Granger le dévisagea, et il crut lire la surprise dans ses yeux. Il ne la laissa pas parler :

– Ralph, c'est Potter. Potty le raisonnable. Potty qui sait quoi faire, et qui se plaint parce que personne ne l'écoute. Potty qui aurait évité le désastre si seulement on l'avait écouté. Seulement voilà, dans Sa Majesté des Mouches, c'est moi qui ai mené la danse. C'est Jack. Et Jack a tout détruit.

Granger secoua la tête :

– Malefoy... Ce n'est pas pour ça que je t'ai prêté ce livre. Je veux dire... Pas pour que tu le comprennes de cette façon.

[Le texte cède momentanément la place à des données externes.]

-- ==== Sys2Proof/Machine/Hoist.lean ====
section
/-!
DEFINITION. Machine/Hoist.lean: hoists of several devices (chapter 20): joining and leaving, links and the tree, hoist time, feeds, the loss of a worker or the
manager.
-/
namespace Sys2Proof.Machine

namespace State

/-- Every scheduled commit and update schedule is dropped before the device's time changes (R457). -/
def dropSchedules (s : State) : State :=
  let s := (s.handles.filter (fun h => s.reg (Reg.pendAt h) != 0)).foldl schedDrop s
  if s.reg Obj.updState = 3 ∧ s.reg Obj.updActivateAt ≠ 0 then s.updMissed else s

/-! Membership. -/

/-- Answer a HoistOp. -/
def hoistAnswer (s : State) (n st : Nat) : State := (s.setReg (skey n Obj.hoistOpStatus) st).reply st

/-- MembersAlive and the slot of device `d` on the manager (R470, R24). -/
def slotTo (s : State) (d st : Nat) : State :=
  let m := s.reg Obj.membersAlive
  let s := s.hoistSlotTo d st
  s.setReg Obj.membersAlive (if st = 1 ∨ st = 2 then m ||| 2 ^ d else if bit m d then m - 2 ^ d else m)

/-- The device is a member (R455, R457). -/
def becomeMember (s : State) : State :=
  let s := s.dropSchedules
  s.lockLatch.setRegs [(Obj.hoistState, 2), (Obj.hoistRole, s.reg Obj.cfgRole), (Obj.deviceId, s.reg Obj.cfgDeviceId), (Reg.mgrHb, s.now), (Reg.timeGood, 0),
    (Obj.timeLocked, if s.reg Obj.cfgRole = 1 then 1 else 0), (Reg.timeLast, s.now), (Reg.ptpSince, s.now)]

/-- Refusal of a join by the tree as it is known (R456, R459); OK where there is none. -/
def joinStatus (s : State) (l : Nat) (held : Bool) : Nat :=
  if held then St.hoistIdConflict else if 6 < s.peerHops l + 1 then St.hoistDepth else St.ok

/-- Join through link `l` (R455 to R459); a refused device stays lone. -/
def joinVia (s : State) (l : Nat) (held : Bool) : State :=
  let st := s.joinStatus l held
  if st = St.hoistIdConflict then (s.setReg Obj.hoistState 0).raise [.hal, .owner] U.fj st 0xFF 2 []
  else if st ≠ St.ok then s.setReg Obj.hoistState 0
  else
    s.becomeMember.attachTell l

/-- HoistOp 1 (R455, R456). -/
def hoistJoin (s : State) (n : Nat) (held : Bool) : State :=
  if s.reg Obj.hoistState ≠ 0 ∨ s.reg Obj.cfgRole = 0 then s.hoistAnswer n St.hoistState
  else if s.reg Obj.cfgRole = 1 then
    (if held then (s.raise [.hal, .owner] U.fj St.hoistIdConflict 0xFF 2 []).hoistAnswer n St.hoistIdConflict
     else
      let s := s.becomeMember.setRegs [(Obj.managerId, s.reg Obj.cfgDeviceId), (Obj.hopsToManager, 0), (Obj.parentLink, 0xFF)]
      (s.hoistUnits.slotTo (s.reg Obj.deviceId) 1).hoistAnswer n St.ok)
  else match s.bestLink with
    | none => (s.setReg Obj.hoistState 1).hoistAnswer n St.ok
    | some l => (s.joinVia l held).hoistAnswer n (s.joinStatus l held)

/-- Sessions that reach this device over its hoist links close (R37, R472). -/
def forwardedClose (s : State) (p : Nat → Bool) : State :=
  (List.range (s.reg Reg.nextSession + 1)).foldl (fun s n =>
    if s.reg (Reg.sessOpen n) = 1 ∧ s.reg (Reg.sessTransport n) = 6 ∧ p n then s.closeSessionFor 5 n else s) s

/-- The parent is the link whose peer has the lowest HopsToManager (R459): a better standby link takes its place, and a parent whose peer has lost the manager is
left. Where another manager lies behind the parent, the sessions of the lost one close (R472). -/
def settleParent (s : State) : State :=
  let p := s.reg Obj.parentLink
  if s.reg Obj.hoistState ≠ 2 ∨ s.reg Obj.hoistRole = 1 ∨ 3 < p then s
  else
    let leave := match s.bestLink with
      | some m => decide (256 * s.peerHops m + s.reg (Obj.hoistPeerDevice m) < 256 * s.peerHops p + s.reg (Obj.hoistPeerDevice p))
      | none => false
    let old := s.reg Obj.managerId
    let s := if s.peerHops p = 0xFF then (s.setReg (Obj.hoistLinkState p) 4).parentLost p
      else if leave then (s.parentLost p).setReg (Obj.hoistLinkState p) 4
      else s.setRegs [(Obj.hopsToManager, s.peerHops p + 1), (Obj.managerId, s.reg (Reg.linkHops p) / 256)]
    if s.reg Obj.managerId = old then s else s.forwardedClose (fun n => s.reg (Reg.sessFar n) / 65536 == old)

/-- HoistOp 2 (R455): the device is lone again. -/
def hoistLeave (s : State) (n : Nat) : State :=
  if s.reg Obj.hoistState = 0 then s.hoistAnswer n St.hoistState
  else
    let s := s.hoistSend 0x06 (s.reg Obj.managerId) 3 0 (record [(1, 1), (1, s.reg Obj.deviceId), (4, 0)])
    let s := s.forwardedClose (fun _ => true)
    let s := (List.range 64).foldl (fun s d => s.setReg (Reg.hoistSlot d) 0) s
    let s := (List.range 64).foldl pathLost s
    let s := (List.range 4).foldl (fun s l => if s.reg (Obj.hoistLinkState l) = 3 then s.setReg (Obj.hoistLinkState l) 4 else s) s
    ((s.lockLatch.setNum Num.hoistMissed []).setRegs [(Obj.hoistState, 0), (Obj.hoistRole, 0), (Obj.deviceId, 0), (Obj.managerId, 0), (Obj.hopsToManager, 0),
      (Obj.parentLink, 0xFF), (Obj.membersAlive, 0), (Obj.timeLocked, 0), (Reg.timeGood, 0), (Reg.slewLeft, 0), (Reg.hoistPart, 0)]).hoistUnits.hoistAnswer n St.ok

Drago ne savait pas quoi répondre. Il attendait, sur la défensive. Granger soupira :

– Ce qui se passe dans ce roman est terrible. Mais ce n'est pas seulement dû aux personnalités, où aux choses qui s'y déroulent... C'est parce que ça arrive à des enfants. Malefoy, que tu sois Jack ou non, tu étais un enfant. Harry était un enfant. Comme moi, comme Ralph et Jack. Nous étions des enfants, qui avons été propulsés dans l'Enfer. Nous avons été livrés à nous-mêmes. Nous avons été seuls pour prendre nos décisions, pour sauver nos vies. Je t'ai fait lire ce livre pour que tu comprennes que dans une telle situation, il est normal que les événements t'aient échappé... C'est normal que tu aies fait des erreurs. L'essentiel, c'est que tu te sois retenu à temps. Que tu n'aies pas basculé. Tu n'as rien fait de mal, Malefoy !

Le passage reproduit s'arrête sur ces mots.